Well, the economic data released today was anything but favorable and yet the market, for now, is seemingly shrugging off the data. Everyone was waiting with bated breadth for the inflationary data coming into today’s market trade, hoping for a benign reading. But what they got was worse than expected in the way of CPI. The Consumer Price Index rose 0.5% last month against projections of a 0.3% increase, the Labor Department reported Wednesday. Excluding volatile food and energy prices, the index was up 0.3% against estimates of 0.2 percent. Headline CPI rose 2.1%on an annualized basis against expectations of 1.9 percent. Core CPI increased 1.8% vs. estimates of 1.7 percent.

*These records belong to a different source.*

/-- The tamper interrupt of the secure world, on Headwater's local controller, and of the safety world. R353 gives them no
number (DESIGN CHOICE, log entry 33). -/
abbrev tamperSecure : Nat := 3063
abbrev tamperSafety : Nat := 3064

/-- The actions of a class on a source (R402). -/
def State.tamperAct (s : State) (src cls stamp : Nat) : State :=
  let s := (s.logStamped stamp 0x0A 0x01 Initiator.hw [src, cls]).raise tamperSafety
  let s := ((s.raise tamperSecure).abortKeys 9 fun _ => true).remaskRound
  let s := if 2 ≤ cls then s.clearKeys (cls == 3) else s
  if cls = 3 then
    let s := s.burnFuse
    s.when (s.head.fuses % 2 == 1) (·.setF .TP_STAT_ZEROISED)
  else s

/-- TAMPER_RAISE (R401 to R403): source `src` is raised, and stays raised where `still` says so. In Standby and Sleep the
always-on domain latches it with its class and stamp. Without a logic feed no source is watched (R32). -/
def execTamperRaise (src : Nat) (still : Bool) (s : State) : Out :=
  let src := src % 8
  let cfg := s.rd .TP_CFG
  .next <| if s.unpowered || !bit cfg (4 * src) then s
  else
    let cls := bits cfg (4 * src + 1) 2
    let s := ((s.putBit .TP_STAT_LATCH src true).putBit .TP_STAT_LIVE src still).inc .TP_CNT
    if 3 ≤ s.rd .SYS_PWR_STAT_STATE then
      { s with head := { s.head with latched := s.head.latched ++ [(src, cls, s.stamp)] } }
    else s.tamperAct src cls s.stamp

/-- ZEROISE_CLEAR (R402, R406): true written to 0x2A32.00 under class S programs the next fuse. -/
def execZeroiseClear (cls : Nat) (s : State) : Out := s.running <|
  .next <| if !s.service cls 0x2A32 true then s.answer (.abort abortRights) else s.burnFuse.answer (.abort 0)

/-! ## Attestation -/

/-- The signed part of a quote (R406). -/
def State.quoteBody (s : State) (nonce : List Nat) : List Nat :=
  padTo 32 nonce ++ leBytes 4 s.factory.serial ++ leBytes 8 s.stamp ++ (List.range 6).flatMap fun i => padTo 48 (s.head.measure.getD i [])

/-- ATTESTATION_NONCE (R406): a write of 0x2A21.00 starts a quote. -/
def execAttestationNonce (nonce : List Nat) (s : State) : Out := s.running <|
  .next <| if nonce.length ≠ 32 then s.answer (.abort abortLength)
  else ({ s with head := { s.head with quoteWait := some (nonce.map (· % 256)) } }).answer (.abort 0)

/-- ATTESTATION_QUOTE_READY (R406): signed by slot 3 over the SHA-384 digest. -/
def execAttestationQuoteReady (s : State) : Out := s.running <|
  .next <| match s.head.quoteWait with
  | none => s
  | some n =>
    if s.flag .HW_STAT_KEYLESS then { s with head := { s.head with quoteWait := none, quote := [] } }
    else
      let b := s.quoteBody n
      { s with head := { s.head with quoteWait := none, quote := b ++ padTo 96 (Config.ecdsaSign 2 (s.slot 3).key (sha384 b)) } }

/-! ## Blocks the secure world uses -/

/-- LOST_BLOCK (R404): a marked block loses its power or clock without a request. Blocks are numbered as bits of HW_USE. The
operations in flight in it end with TAMPER, those that hold a key over the key bus among them; a copy in the SD host ends; the
keys it held are cleared, and a re-mask round runs (R398). The block then holds nothing, as after its reset. -/
def execLostBlock (b : Nat) (s : State) : Out := s.running <|
  let b := b % 7
  .next <| if !bit s.inUse b then s
  else
    let s := s.setF .HW_STAT_LOSTBLK
    let hit (o : DeltaOp) : Bool := (b = 0 && o.unit = 4) || (b = 1 && o.unit = 5) || (b = 2 && o.unit = 6) || (b = 4 && o.slot.isSome)
    let s := s.each (List.range 64) fun s q =>
      match (s.dqu q).fly with
      | some o => if hit o && o.fate.isNone then s.setDq q { s.dqu q with fly := some { o.noKey with stop := some 9 } } else s
      | none => s
    let s := s.remaskRound
    let s := if b = 6 then (s.each s.usedSlots State.clearSlot).setF .HW_STAT_KEYLESS else s
    let s := if b = 5 then s.copyTorn 7 else s
    s.putBit .HW_USE b false

/-! ## World assignment -/

/-- The resources of world assignment register `r`: WA_SL_LO, WA_SL_HI, WA_IO0 to 2, WA_CAN, WA_PORT, WA_MRIRQ (R380). -/
def waFld (r : Nat) : Fld × Nat :=
  match r with
  | 0 => (.WA_SL, 0)
  | 1 => (.WA_SL, 1)
  | 2 => (.WA_IO, 0)
  | 3 => (.WA_IO, 1)
  | 4 => (.WA_IO, 2)
  | 5 => (.WA_CAN, 0)
  | 6 => (.WA_PORT, 0)
  | _ => (.WA_MRIRQ, 0)

/-- Resources a register assigns; the field of P8 is reserved. -/
def waCount (r : Nat) : List Nat := if r = 6 then [0, 1, 2, 3, 4, 5, 6, 7, 9] else List.range 16

/-- The entry targets resource `i` of register `r` (R69). -/
def waTarget (r i : Nat) (e : EvtEntry) : Bool :=
  match r with
  | 0 | 1 => e.ttype = 1 && e.tindex = 16 * r + i
  | 2 | 3 | 4 => e.ttype = 2 && e.tindex = 16 * (r - 2) + i
  | 5 => e.ttype = 4 && e.tindex = i
  | 7 => e.ttype = 3 && e.tindex = i
  | _ => false

/-- A resource is active (R380). -/
def State.waActive (s : State) (r i : Nat) : Bool :=
  match r with
  | 0 | 1 => s.rd .SL_STAT_STATE (16 * r + i) ≠ 0
  | 2 | 3 | 4 => (s.fio (16 * (r - 2) + i)).cmdOn
  | 5 => s.flag .CAN_CTL_EN i
  | 6 => s.flag .CFP_CTL_EN i
  | _ => s.evt.any fun p => p.2.valid && waTarget 7 i p.2

/-- One resource given another world: entries of other worlds that target it are cancelled and recorded (R380). -/
def State.waChange (s : State) (r i w : Nat) : State :=
  let f := waFld r
  let v := s.rd f.1 f.2
  let s := s.wr f.1 (v - bits v (2 * i) 2 * 2 ^ (2 * i) + w * 2 ^ (2 * i)) f.2
  let hit := (s.evt.filter fun p => p.2.valid && waTarget r i p.2 && p.2.world != World.ofCode w).map (·.1)
  s.each hit fun s n => (s.evtClear n).log 0x02 0x05 Initiator.hw (leBytes 2 n)

/-- WORLD_ASSIGN (R380, R405, R477): a write of a world assignment register; each resource's two bits are a field. -/
def execWorldAssign (who : Initiator) (r v : Nat) (s : State) : Out := s.asMaster who <|
  let r := r % 8
  let s := s.answer .none
  let f := waFld r
  let old := s.rd f.1 f.2
  let diff := (waCount r).filter fun i => bits v (2 * i) 2 ≠ bits old (2 * i) 2
  .next <| if diff.isEmpty then s
  else if s.worldOf who ≠ .secure then s.setF .HW_STAT_REFUSED
  else if s.frozen who 0 then (s.setF .HW_STAT_REFUSED).logLocked who (0x40000420 + 4 * r) v
  else
    let s := s.confWrite
    s.each diff fun s i =>
      if bits v (2 * i) 2 = 3 || s.waActive r i then s.setF .HW_STAT_REFUSED else s.waChange r i (bits v (2 * i) 2)

end Sys2Proof.Machine
end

Most individual measures with the CPI showed gains, with a spike in fuel oil of 9.5% and a gain of 5.7% in gasoline leading. Gasoline is up 8.5% over the past year while fuel oil has surged 22.5 percent. Food prices rose 0.2%, with food away from home up 0.4 percent. Fruits and vegetables increased 0.5%, with fruit up 1.9% and vegetables down 1.2 percent. Additionally, clothing/apparel also jumped 1.7% during the reporting period.
The initial reaction to the CPI reading was met with fierce selling pressure on equities and found bond yields rising. But the selling quickly gave way once the markets opened. On the heels of the hotter than expected CPI data, the markets priced in a higher possibility for a 3rd rate hike before the end of the year. The chances are now at nearly 62% for a move in December.
With rates on the rise, this is also factoring into home buying decisions. The average 30Y mortgage rate rose 7bps this week to 4.57% – the highest level since January 2014. The increase in the 30-year mortgage rate impacted the latest reporting from the Mortgage Bankers Association. The industry group’s index on mortgage request volume fell 4.1% to 399.4 in the week Feb. 9. This was the lowest reading since 390.2 in the Jan. 5 week. Home loan rates have increased in line with U.S. Treasury yields on concerns about rising inflation amid an improving global economy.
Equally abysmal with regards to the latest economic data released today were monthly retail sales. January retail sales fell unexpectedly in their biggest drop since last February, declining 0.3 percent. Combined with inflationary concerns, these data points may tamper expectations for Q1 2018 GDP. Stripping away volatile auto sales and retail sales ex-autos were unchanged, far below the 0.5% expectation.
“This is a temporary pause in consumer spending following a strong holiday sales season,” said Stuart Hoffman, senior economic adviser at PNC Financial Services.
Department store retail sales were a bright spot in the latest reporting cycle and continued their trend of positive results since last November. Department store retail sales rose .8% MoM and .4% YOY. Nonstore retail sales were unchanged MoM but up a whopping 10.2% YOY. Sporting goods and music sales were the worst segment during the reporting period, down -.8% MoM and -7.1% YOY. Also of great importance was the revision to the December retail sales results from up .3% to unchanged.
The market’s reaction to the economic data has some investors scratching their heads, even as the 10-year yield touches 2.90% on the day. With equities on the rise and the VIX down some 21% and below 20 presently, this is the hand the market is dealing so far.